# Can any R/O match this?



## sparkie2182 (May 12, 2007)

International Space Station: Girl, 8, chats to astronaut on amateur radio


American spaceman Kjell Lindgren says the encounter "may be my favourite so far".



www.bbc.co.uk


----------



## hawkey01 (Mar 15, 2006)

Sparkie2182,

I have deleted the other post.

Neville - Hawkey01


----------



## sparkie2182 (May 12, 2007)

Tyvm


----------



## Larry Bennett (Aug 28, 2005)

In October 1926 the national press reported an attempt by a certain individual to send a message to the planet Mars;

“It was learned in London during the evening that from the Government high power station at Rugby a message had been arranged to be transmitted to Mars just before midnight. This did not mean that the Government and the Post Office authorities were inclined to regard communication with the planet within the bounds of possibility. The message had been handed to the Central Radio Office of the G.P.O. and had been accepted for transmission, reception not being guaranteed. It was of a length which would take somewhere about three to four minutes to transmit by Morse, and was described as being of ‘no known language’.

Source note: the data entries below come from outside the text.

-- ==== Sys2Proof/Machine/Fields.lean ====
section
/-! DEFINITION. The names of the fields of every register of the spec, their widths and reset values, and the
scalar state the spec implies beside the registers (the constructors whose names begin with `h_`; with `p_`, what the
persistent store keeps). -/

namespace Sys2Proof.Machine
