/-- PORT_STENCIL_0 (R168). -/
def rowPORT_STENCIL_0 : RegRow :=
  { name := "PORT_STENCIL_0", base := 0x01000040, dims := [(512, 0x1000)], dom := .per 2 128,
    fields := [{ fld := .port_stencil_0_far_port, lo := 48, w := 16, acc := .rw },
      { fld := .port_stencil_0_nbr_id, lo := 24, w := 24, acc := .rw },
      { fld := .port_stencil_0_nbr_plane, lo := 20, w := 4, acc := .rw },
      { fld := .port_stencil_0_nbr_kind, lo := 16, w := 4, acc := .rw },
      { fld := .port_stencil_0_check, lo := 8, w := 5, acc := .rw },
      { fld := .port_stencil_0_valid, lo := 0, w := 1, acc := .rw }] }

/-- PORT_STENCIL_1 (R168). -/
def rowPORT_STENCIL_1 : RegRow :=
  { name := "PORT_STENCIL_1", base := 0x01000048, dims := [(512, 0x1000)], dom := .per 2 128,
    fields := [{ fld := .port_stencil_1_nbr_serial, lo := 0, w := 64, acc := .rw }] }

/-- PORT_STENCIL_2 (R168). -/
def rowPORT_STENCIL_2 : RegRow :=
  { name := "PORT_STENCIL_2", base := 0x01000050, dims := [(512, 0x1000)], dom := .per 2 128,
    fields := [{ fld := .port_stencil_2_src_limit, lo := 24, w := 24, acc := .rw },
      { fld := .port_stencil_2_src_base, lo := 0, w := 24, acc := .rw }] }

/-- PORT_STENCIL_3 (R168). -/
def rowPORT_STENCIL_3 : RegRow :=
  { name := "PORT_STENCIL_3", base := 0x01000058, dims := [(512, 0x1000)], dom := .per 2 128,
    fields := [] }

/-- PORT_NBR_0 (R168). -/
def rowPORT_NBR_0 : RegRow :=
  { name := "PORT_NBR_0", base := 0x01000060, dims := [(512, 0x1000)], dom := .per 2 128,
    fields := [{ fld := .port_nbr_0_far_port, lo := 48, w := 16, acc := .ro },
      { fld := .port_nbr_0_nbr_id, lo := 24, w := 24, acc := .ro },
      { fld := .port_nbr_0_nbr_plane, lo := 20, w := 4, acc := .ro },
      { fld := .port_nbr_0_nbr_kind, lo := 16, w := 4, acc := .ro }] }

/-- PORT_NBR_1 (R168). -/
def rowPORT_NBR_1 : RegRow :=
  { name := "PORT_NBR_1", base := 0x01000068, dims := [(512, 0x1000)], dom := .per 2 128,
    fields := [{ fld := .port_nbr_1_nbr_serial, lo := 0, w := 64, acc := .ro }] }

/-- PORT_NBR_EXT (R173). -/
def rowPORT_NBR_EXT : RegRow :=
  { name := "PORT_NBR_EXT", base := 0x01000070, dims := [(512, 0x1000)], dom := .per 2 128,
    fields := [{ fld := .port_nbr_ext_partner_rev, lo := 48, w := 16, acc := .ro },
      { fld := .port_nbr_ext_grid, lo := 36, w := 1, acc := .ro },
      { fld := .port_nbr_ext_coord_x, lo := 24, w := 12, acc := .ro },
      { fld := .port_nbr_ext_coord_y, lo := 12, w := 12, acc := .ro },
      { fld := .port_nbr_ext_coord_z, lo := 0, w := 12, acc := .ro }] }

/-- PORT_CREDIT (R173). -/
def rowPORT_CREDIT : RegRow :=
  { name := "PORT_CREDIT", base := 0x01000100, dims := [(512, 0x1000), (8, 0x8)], dom := .per 2 1024,
    fields := [{ fld := .port_credit_allotment_tx, lo := 48, w := 16, acc := .ro },
      { fld := .port_credit_allotment_rx, lo := 32, w := 16, acc := .ro },
      { fld := .port_credit_returned, lo := 16, w := 16, acc := .ro },
      { fld := .port_credit_sent, lo := 0, w := 16, acc := .ro }] }

/-- Registers of the PORT block. -/
def regsPort : List RegRow :=
  [rowPORT_CFG, rowPORT_TIMERS, rowPORT_STATUS, rowPORT_CMD, rowPORT_CMD_STATUS, rowPORT_STENCIL_0, rowPORT_STENCIL_1, rowPORT_STENCIL_2, rowPORT_STENCIL_3, rowPORT_NBR_0, rowPORT_NBR_1, rowPORT_NBR_EXT] ++
  [rowPORT_CREDIT]

/-- XBAR_POOL_STATUS (R229). -/
def rowXBAR_POOL_STATUS : RegRow :=
  { name := "XBAR_POOL_STATUS", base := 0x01400000, dom := .core,
    fields := [{ fld := .xbar_pool_status_committed, lo := 24, w := 20, acc := .ro, live := true },
      { fld := .xbar_pool_status_cells_free, lo := 0, w := 20, acc := .ro, live := true }] }

/-- XBAR_INT_QUOTA (R229). -/
def rowXBAR_INT_QUOTA : RegRow :=
  { name := "XBAR_INT_QUOTA", base := 0x01400008, dom := .core,
    fields := [{ fld := .xbar_int_quota_iq_int, lo := 0, w := 16, acc := .rw, nsub := 4, stride := 16 }] }

/-- XBAR_INT_USED (R229). -/
def rowXBAR_INT_USED : RegRow :=
  { name := "XBAR_INT_USED", base := 0x01400010, dom := .core,
    fields := [{ fld := .xbar_int_used_used_int, lo := 0, w := 16, acc := .ro, nsub := 4, stride := 16, live := true }] }

/-- XBAR_MIRROR_RES (R229). -/
def rowXBAR_MIRROR_RES : RegRow :=
  { name := "XBAR_MIRROR_RES", base := 0x01400018, dom := .core,
    fields := [{ fld := .xbar_mirror_res_oq_int, lo := 24, w := 8, acc := .rw, nsub := 4, stride := 8 },
      { fld := .xbar_mirror_res_mirror_reserve, lo := 0, w := 16, acc := .rw }] }

/-- XBAR_UMBRA (R229). -/
def rowXBAR_UMBRA : RegRow :=
  { name := "XBAR_UMBRA", base := 0x01400100, dims := [(8, 0x8)], dom := .core,
    fields := [{ fld := .xbar_umbra_umbra, lo := 0, w := 64, acc := .ro, live := true }] }

/-- XBAR_RED (R230). -/
def rowXBAR_RED : RegRow :=
  { name := "XBAR_RED", base := 0x01400200, dims := [(8, 0x20), (3, 0x8)], dom := .core,
    fields := [{ fld := .xbar_red_pmax, lo := 32, w := 8, acc := .rw },
      { fld := .xbar_red_max, lo := 16, w := 16, acc := .rw },
      { fld := .xbar_red_min, lo := 0, w := 16, acc := .rw }] }

/-- XBAR_MIR_CFG (R231). -/
def rowXBAR_MIR_CFG : RegRow :=
  { name := "XBAR_MIR_CFG", base := 0x01400400, dims := [(16, 0x20)], dom := .core,
    fields := [{ fld := .xbar_mir_cfg_enable, lo := 63, w := 1, acc := .rw },
      { fld := .xbar_mir_cfg_dest_kind, lo := 62, w := 1, acc := .rw },
      { fld := .xbar_mir_cfg_trunc_len, lo := 24, w := 9, acc := .rw, valid := [(64, 256)], step := 4 },
      { fld := .xbar_mir_cfg_sample_n_m1, lo := 0, w := 24, acc := .rw }] }

/-- XBAR_MIR_DEST (R231). -/
def rowXBAR_MIR_DEST : RegRow :=
  { name := "XBAR_MIR_DEST", base := 0x01400408, dims := [(16, 0x20)], dom := .core,
    fields := [{ fld := .xbar_mir_dest_dest_port, lo := 32, w := 9, acc := .rw },
      { fld := .xbar_mir_dest_dest_geid, lo := 0, w := 24, acc := .rw }] }

/-- XBAR_MIR_STATS (R231). -/
def rowXBAR_MIR_STATS : RegRow :=
  { name := "XBAR_MIR_STATS", base := 0x01400410, dims := [(16, 0x20)], dom := .core,
    fields := [{ fld := .xbar_mir_stats_dropped, lo := 32, w := 32, acc := .ro },
      { fld := .xbar_mir_stats_sent, lo := 0, w := 32, acc := .ro }] }

/-- XBAR_IQ (R232). -/
def rowXBAR_IQ : RegRow :=
  { name := "XBAR_IQ", base := 0x01410000, dims := [(512, 0x100), (2, 0x8)], dom := .per 2 256,
    fields := [{ fld := .xbar_iq_iq, lo := 0, w := 15, acc := .rw, nsub := 4, stride := 16 }] }

/-- XBAR_EQ (R232). -/
def rowXBAR_EQ : RegRow :=
  { name := "XBAR_EQ", base := 0x01410010, dims := [(512, 0x100), (2, 0x8)], dom := .per 2 256,
    fields := [{ fld := .xbar_eq_eq, lo := 0, w := 15, acc := .rw, nsub := 4, stride := 16 }] }

/-- XBAR_IN_USED (R232). -/
def rowXBAR_IN_USED : RegRow :=
  { name := "XBAR_IN_USED", base := 0x01410020, dims := [(512, 0x100), (2, 0x8)], dom := .per 2 256,
    fields := [{ fld := .xbar_in_used_in_used, lo := 0, w := 16, acc := .ro, nsub := 4, stride := 16, live := true }] }

/-- XBAR_OUT_USED (R232). -/
def rowXBAR_OUT_USED : RegRow :=
  { name := "XBAR_OUT_USED", base := 0x01410030, dims := [(512, 0x100), (2, 0x8)], dom := .per 2 256,
    fields := [{ fld := .xbar_out_used_out_used, lo := 0, w := 16, acc := .ro, nsub := 4, stride := 16, live := true }] }

/-- XBAR_PORT_MODE (R233). -/
def rowXBAR_PORT_MODE : RegRow :=
  { name := "XBAR_PORT_MODE", base := 0x01410040, dims := [(512, 0x100)], dom := .per 2 128,
    fields := [{ fld := .xbar_port_mode_recovery_ms, lo := 48, w := 16, acc := .rw },
      { fld := .xbar_port_mode_startup_ms, lo := 32, w := 16, acc := .rw },
      { fld := .xbar_port_mode_red_profile, lo := 8, w := 3, acc := .rw },
      { fld := .xbar_port_mode_svc_mode, lo := 0, w := 2, acc := .rw }] }

/-- XBAR_PORT_STATUS (R233). -/
def rowXBAR_PORT_STATUS : RegRow :=
  { name := "XBAR_PORT_STATUS", base := 0x01410048, dims := [(512, 0x100)], dom := .per 2 128,
    fields := [{ fld := .xbar_port_status_withholding, lo := 16, w := 8, acc := .ro, live := true },
      { fld := .xbar_port_status_over_out, lo := 8, w := 8, acc := .ro, live := true },
      { fld := .xbar_port_status_over_in, lo := 0, w := 8, acc := .ro, live := true }] }

/-- XBAR_PORT_MIRROR (R233). -/
def rowXBAR_PORT_MIRROR : RegRow :=
  { name := "XBAR_PORT_MIRROR", base := 0x01410050, dims := [(512, 0x100)], dom := .per 2 128,
    fields := [{ fld := .xbar_port_mirror_egr_en, lo := 9, w := 1, acc := .rw },
      { fld := .xbar_port_mirror_egr_session, lo := 5, w := 4, acc := .rw },
      { fld := .xbar_port_mirror_ing_en, lo := 4, w := 1, acc := .rw },
      { fld := .xbar_port_mirror_ing_session, lo := 0, w := 4, acc := .rw }] }

/-- Registers of the XBAR block. -/
def regsXbar : List RegRow :=
  [rowXBAR_POOL_STATUS, rowXBAR_INT_QUOTA, rowXBAR_INT_USED, rowXBAR_MIRROR_RES, rowXBAR_UMBRA, rowXBAR_RED, rowXBAR_MIR_CFG, rowXBAR_MIR_DEST, rowXBAR_MIR_STATS, rowXBAR_IQ, rowXBAR_EQ, rowXBAR_IN_USED] ++
  [rowXBAR_OUT_USED, rowXBAR_PORT_MODE, rowXBAR_PORT_STATUS, rowXBAR_PORT_MIRROR]

/-- SCHED_ECHO_CTRL (R255). -/
def rowSCHED_ECHO_CTRL : RegRow :=
  { name := "SCHED_ECHO_CTRL", base := 0x01600000, dom := .core,
    fields := [{ fld := .sched_echo_ctrl_echo_enable, lo := 16, w := 1, acc := .rw },
      { fld := .sched_echo_ctrl_echo_gap_ns, lo := 0, w := 16, acc := .rw }] }

/-- SCHED_INT_MARK (R255). -/
def rowSCHED_INT_MARK : RegRow :=
  { name := "SCHED_INT_MARK", base := 0x01600008, dims := [(2, 0x8)], dom := .core,
    fields := [{ fld := .sched_int_mark_pmax, lo := 32, w := 8, acc := .rw },
      { fld := .sched_int_mark_max, lo := 16, w := 16, acc := .rw },
      { fld := .sched_int_mark_min, lo := 0, w := 16, acc := .rw }] }

/-- SCHED_POL_CFG (R256). -/
def rowSCHED_POL_CFG : RegRow :=
  { name := "SCHED_POL_CFG", base := 0x01620000, dims := [(4096, 0x20)], dom := .per 2 1024,
    fields := [{ fld := .sched_pol_cfg_mode, lo := 63, w := 1, acc := .rw },
      { fld := .sched_pol_cfg_colour_aware, lo := 62, w := 1, acc := .rw },
      { fld := .sched_pol_cfg_drop_red_normal, lo := 61, w := 1, acc := .rw },
      { fld := .sched_pol_cfg_pir_mbps, lo := 20, w := 20, acc := .rw },
      { fld := .sched_pol_cfg_cir_mbps, lo := 0, w := 20, acc := .rw }] }

/-- SCHED_POL_BURST (R256). -/
def rowSCHED_POL_BURST : RegRow :=
  { name := "SCHED_POL_BURST", base := 0x01620008, dims := [(4096, 0x20)], dom := .per 2 1024,
    fields := [{ fld := .sched_pol_burst_pbs_ebs, lo := 24, w := 24, acc := .rw },
      { fld := .sched_pol_burst_cbs, lo := 0, w := 24, acc := .rw }] }

/-- SCHED_POL_TOKENS (R256). -/
def rowSCHED_POL_TOKENS : RegRow :=
  { name := "SCHED_POL_TOKENS", base := 0x01620010, dims := [(4096, 0x20)], dom := .per 2 1024,
    fields := [{ fld := .sched_pol_tokens_tp_te, lo := 32, w := 32, acc := .ro, live := true },
      { fld := .sched_pol_tokens_tc, lo := 0, w := 32, acc := .ro, live := true }] }

/-- SCHED_POL_STATS (R256). -/
def rowSCHED_POL_STATS : RegRow :=
  { name := "SCHED_POL_STATS", base := 0x01620018, dims := [(4096, 0x20)], dom := .per 2 1024,
    fields := [{ fld := .sched_pol_stats_red, lo := 32, w := 32, acc := .ro },
      { fld := .sched_pol_stats_yellow, lo := 0, w := 32, acc := .ro }] }

/-- SCHED_PORT_CFG (R257). -/
def rowSCHED_PORT_CFG : RegRow :=
  { name := "SCHED_PORT_CFG", base := 0x01700000, dims := [(512, 0x800)], dom := .per 2 128,
    fields := [{ fld := .sched_port_cfg_mark_mask, lo := 16, w := 8, acc := .rw },
      { fld := .sched_port_cfg_strict_mask, lo := 0, w := 8, acc := .rw }] }

/-- SCHED_QUANTUM (R257). -/
def rowSCHED_QUANTUM : RegRow :=
  { name := "SCHED_QUANTUM", base := 0x01700008, dims := [(512, 0x800), (2, 0x8)], dom := .per 2 256,
    fields := [{ fld := .sched_quantum_quantum, lo := 0, w := 16, acc := .rw, nsub := 4, stride := 16 }] }

/-- SCHED_POL_MAP (R257). -/
def rowSCHED_POL_MAP : RegRow :=
  { name := "SCHED_POL_MAP", base := 0x01700018, dims := [(512, 0x800), (2, 0x8)], dom := .per 2 256,
    fields := [{ fld := .sched_pol_map_pol_en, lo := 15, w := 1, acc := .rw, nsub := 4, stride := 16 },
      { fld := .sched_pol_map_pol_idx, lo := 0, w := 12, acc := .rw, nsub := 4, stride := 16 }] }

/-- SCHED_SHAPER (R258). -/
def rowSCHED_SHAPER : RegRow :=
  { name := "SCHED_SHAPER", base := 0x01700040, dims := [(512, 0x800), (8, 0x8)], dom := .per 2 1024,
    fields := [{ fld := .sched_shaper_shape_en, lo := 63, w := 1, acc := .rw },
      { fld := .sched_shaper_overhead, lo := 48, w := 8, acc := .rw, valid := [(0, 127), (224, 255)] },
      { fld := .sched_shaper_burst, lo := 24, w := 24, acc := .rw },
      { fld := .sched_shaper_rate_mbps, lo := 0, w := 20, acc := .rw }] }

/-- SCHED_MARK (R258). -/
def rowSCHED_MARK : RegRow :=
  { name := "SCHED_MARK", base := 0x01700080, dims := [(512, 0x800), (8, 0x8)], dom := .per 2 1024,
    fields := [{ fld := .sched_mark_pmax, lo := 32, w := 8, acc := .rw },
      { fld := .sched_mark_max, lo := 16, w := 16, acc := .rw },
      { fld := .sched_mark_min, lo := 0, w := 16, acc := .rw }] }
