/-- Everything of the block but fabric memory, the fuses and the queue of commands. -/
structure Dev where
  /-- Every register field and internal scalar, by field and index; what is not listed holds its reset value. -/
  flds : SMap (SMap Nat) := {}
  /-- Records raised by the command that runs; empty between commands (R509). -/
  events : List Rec := []
  /-- The record FIFO, oldest first (R509). -/
  fifo : List Rec := []
  /-- Open rate-limit intervals (R38). -/
  limits : List RateSlot := []
  /-- The main ring of the record bank, by index 0–3,839 (R506). -/
  bank : SMap (Option Rec) := {}
  /-- The keep area, oldest first, at most 256 (R506). -/
  keep : List Rec := []
  /-- Ring copies waiting for the KCL, the first one in flight (R510). -/
  ringPend : List Rec := []
  /-- Frames held in cells (R206). -/
  frames : List Frame := []
  /-- Number of the next frame. -/
  nextFid : Nat := 0
  /-- The wait queues, in arrival order (R210). -/
  waits : List Wait := []
  /-- The egress queues, in order (R209). -/
  egress : List EqEntry := []
  /-- Link-control frames (type and body) that wait on a port for the unit boundary, oldest first (R145). -/
  lcWait : SMap (List (Nat × List Nat)) := {}
  /-- The frame each port is sending. -/
  sending : SMap (Option Sending) := {}
  /-- The frame each port is receiving. -/
  receiving : SMap (Option Rx) := {}
  /-- Words of the forwarding table, by 8 × bucket or overflow group + word (R176, R179). -/
  ftab : SMap Nat := {}
  /-- Buckets the sweep skipped because they were locked, in the order of their visits (R190). -/
  swSkipped : List Nat := []
  /-- Words of the multicast groups, by 16 × group + word, hold_count kept apart (R196). -/
  groups : SMap Nat := {}
  /-- The entry a multicast WRITE that runs will install (R198). -/
  mcWords : List Nat := []
  /-- Gate list entries, gate byte × 2^32 + interval, by 512 × port + 256 × list + entry (R240). -/
  gates : SMap Nat := {}
  /-- DWRR deficits, by 8 × port + class (R237). -/
  deficits : SMap Nat := {}
  /-- The echo table, by place (R251). -/
  echoes : SMap (Option EchoEntry) := {}
  /-- Collective frames of the own contexts recognised at lookup by the command that runs (R283); empty between commands. -/
  collSeen : List Hdr := []
  /-- Ports whose frame in reception spans an uncorrectable codeword (R151). -/
  rxSpoilt : SMap Bool := {}
  /-- Copies of collective frames skipped, discarded or stomped by the command that runs, with their port, passed to the
  collective engine (R223); empty between commands. -/
  undeliv : List (Nat × Hdr) := []
  /-- Indirection tables by bundle key: 256 entries, or none while the eligible set is empty (R50). -/
  indir : SMap (List IndEntry) := {}
  /-- Round-robin pointers by 8 × bundle key + class (R49). -/
  rr : SMap Nat := {}
  /-- A REV that came before the ID (R160). -/
  heldRev : SMap (Option RevBody) := {}
  /-- Times of uncorrectable codewords in the last millisecond, by port (R164). -/
  fecTimes : SMap (List Nat) := {}
  /-- Candidate dips of a ring still to be checked, by 10 × port + ring (R74). -/
  dips : SMap (List Nat) := {}
  /-- Local times of the RELOCKs of a ring within the last second (R74). -/
  relocks : SMap (List Nat) := {}
  /-- Sequences that wait in QUEUED, in the order they were requested (R113). -/
  seqQueue : List SeqReq := []
  /-- Power requests ignored in the seconds whose record is still to be written (R89, R90). -/
  pwrExcess : List PwrExcess := []
  /-- Bias of a DFB at each wear record of the last 7 days, newest first (R112). -/
  wearHist : SMap (List Nat) := {}
  /-- Operations started by queue entries, oldest first (R458). -/
  ops : List Op := []
  /-- Reads over the KCL without an answer yet (R546). -/
  reads : List KRead := []
  /-- Reads that wait for one of the 256 places of outstanding reads, with their lengths, the oldest first (R546). -/
  readWaits : List (KRead × Nat) := []
  /-- The command queues, by number (R427). -/
  queues : SMap Queue := {}
  /-- The DMA channels, by number (R473). -/
  dma : SMap DmaChan := {}
  /-- Loaded contexts (R266). -/
  ctxs : SMap (Option Ctx) := {}
  /-- Step entries of the reset record, by context (R524). -/
  rrSteps : SMap (Option RRStep) := {}
  /-- Context loads that run, by path: 0–7 for the sequencers, 8 for the control space (R459). -/
  collLoads : SMap (Option Load) := {}
  /-- Frames of the collective engine that wait for room at input 512 (R217). -/
  collOut : List (Hdr × List Nat) := []
  /-- Chosen chunks in the shadow reserve (R311). -/
  shadows : List Shadow := []
  /-- WRA descriptors (R328). -/
  descs : SMap (Option Desc) := {}
  /-- Descriptor loads that run, by path. -/
  wraLoads : SMap (Option Load) := {}
  /-- Gathers in flight (R338). -/
  gathers : List Gather := []
  /-- Memory operations in flight, oldest first (R381). -/
  fops : List MOp := []
  /-- Mirror frames not yet acknowledged (R382). -/
  fpushes : List MPush := []
  /-- Dirty granules of a frame, as intervals (R383, R384). -/
  fdirty : SMap (List (Nat × Nat)) := {}
  /-- Frames of the memory engine that wait for room at input 513, with the operation a response answers (R217, R381). -/
  fmemOut : List (Hdr × List Nat × Option Nat) := []
  /-- Local times of the uncorrectable words a channel reported in the last second (R390). -/
  chUncorr : SMap (List Nat) := {}
  /-- Captured edges of an input, oldest first: stamp in 0.25 ns, falling (R414). -/
  caps : SMap (List (Nat × Bool)) := {}
  /-- The delays d of the last 1,024 accepted exchanges, newest first, in 2^−9 ns: 0 the parent port, 1 the alternate (R403). -/
  timeDs : SMap (List Int) := {}
  /-- Records of the dump that runs, still to be written, without their phase (R499). -/
  dumpRecs : List (List Nat) := []
  /-- The persistent copy of the keep area (R506). -/
  keepStore : List Rec := []
  /-- Passed frames that wait to leave service port i, oldest first: bytes and fabric time of arrival in 2^−16 ns (R555, R417). -/
  svcFifo : SMap (List (List Nat × Nat)) := {}
  /-- The measurement log of this boot, entry 0 first (R535). -/
  measLog : List (List Nat) := []
  /-- Entries started so far. -/
  runs : Nat := 0
  /-- Programs by handle (R468). -/
  progs : SMap (Option Prog) := {}
  /-- Program loads that run, by handle (R469). -/
  progLoads : SMap (Option ProgLoad) := {}
  /-- What the device has sent, newest first. -/
  sent : List Emit := []
  /-- Draws of free values made so far (log entry 4). -/
  fresh : Nat := 0
  deriving DecidableEq, Repr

The transmission was to take place on a wavelength of 18.240 metres which the Rugby station happened to be using last night, and the message was to be prefixed with three M’s. In the Morse code two dashes represent the letter M. At five minutes to twelve the Rugby station transmitted into the void the message handed in by a private person. An official at the Central Radio Office, discussing the matter with a Press representative, said the message would probably be charged for at the long distance ship rate. viz. 1s 6d per word. "The Rugby station has world-wide range," added the official, "but I do not know about the planetary system. If people wished to send out messages and are prepared to pay for them there does not seem to be any valid reason why the Post Office should refuse revenue”.

Asked if the authorities would agree to transmit a message intended for the moon or the man therein, the official repeated that he could see no reason for rejecting such a message.

It is not known if the message was received.


----------



## sparkie2182 (May 12, 2007)

No QSL then?


----------



## Varley (Oct 1, 2006)

No known language? Surely, then, a secret language and prohibited by regulation.


----------



## trotterdotpom (Apr 29, 2005)

View attachment 693838
View attachment 693838
View attachment 693838
View attachment 693838


----------



## searover.don (Oct 21, 2021)

Varley said:


> No known language? Surely, then, a secret language and prohibited by regulation.


Does that language have an alphabet then? Does it include an 'M'?


----------



## Varley (Oct 1, 2006)

Who can tell. It's a secret isn't it?


----------



## Jumbuk34 (Mar 27, 2019)

Varley said:


> No known language? Surely, then, a secret language and prohibited by regulation.


What regulation prohibits secret language?


----------



## djringjr (Feb 11, 2008)

Jumbuk34 said:


> What regulation prohibits secret language?


None, but amateur radio regulations prohibit them.
Certainly allowed in telegrams.


----------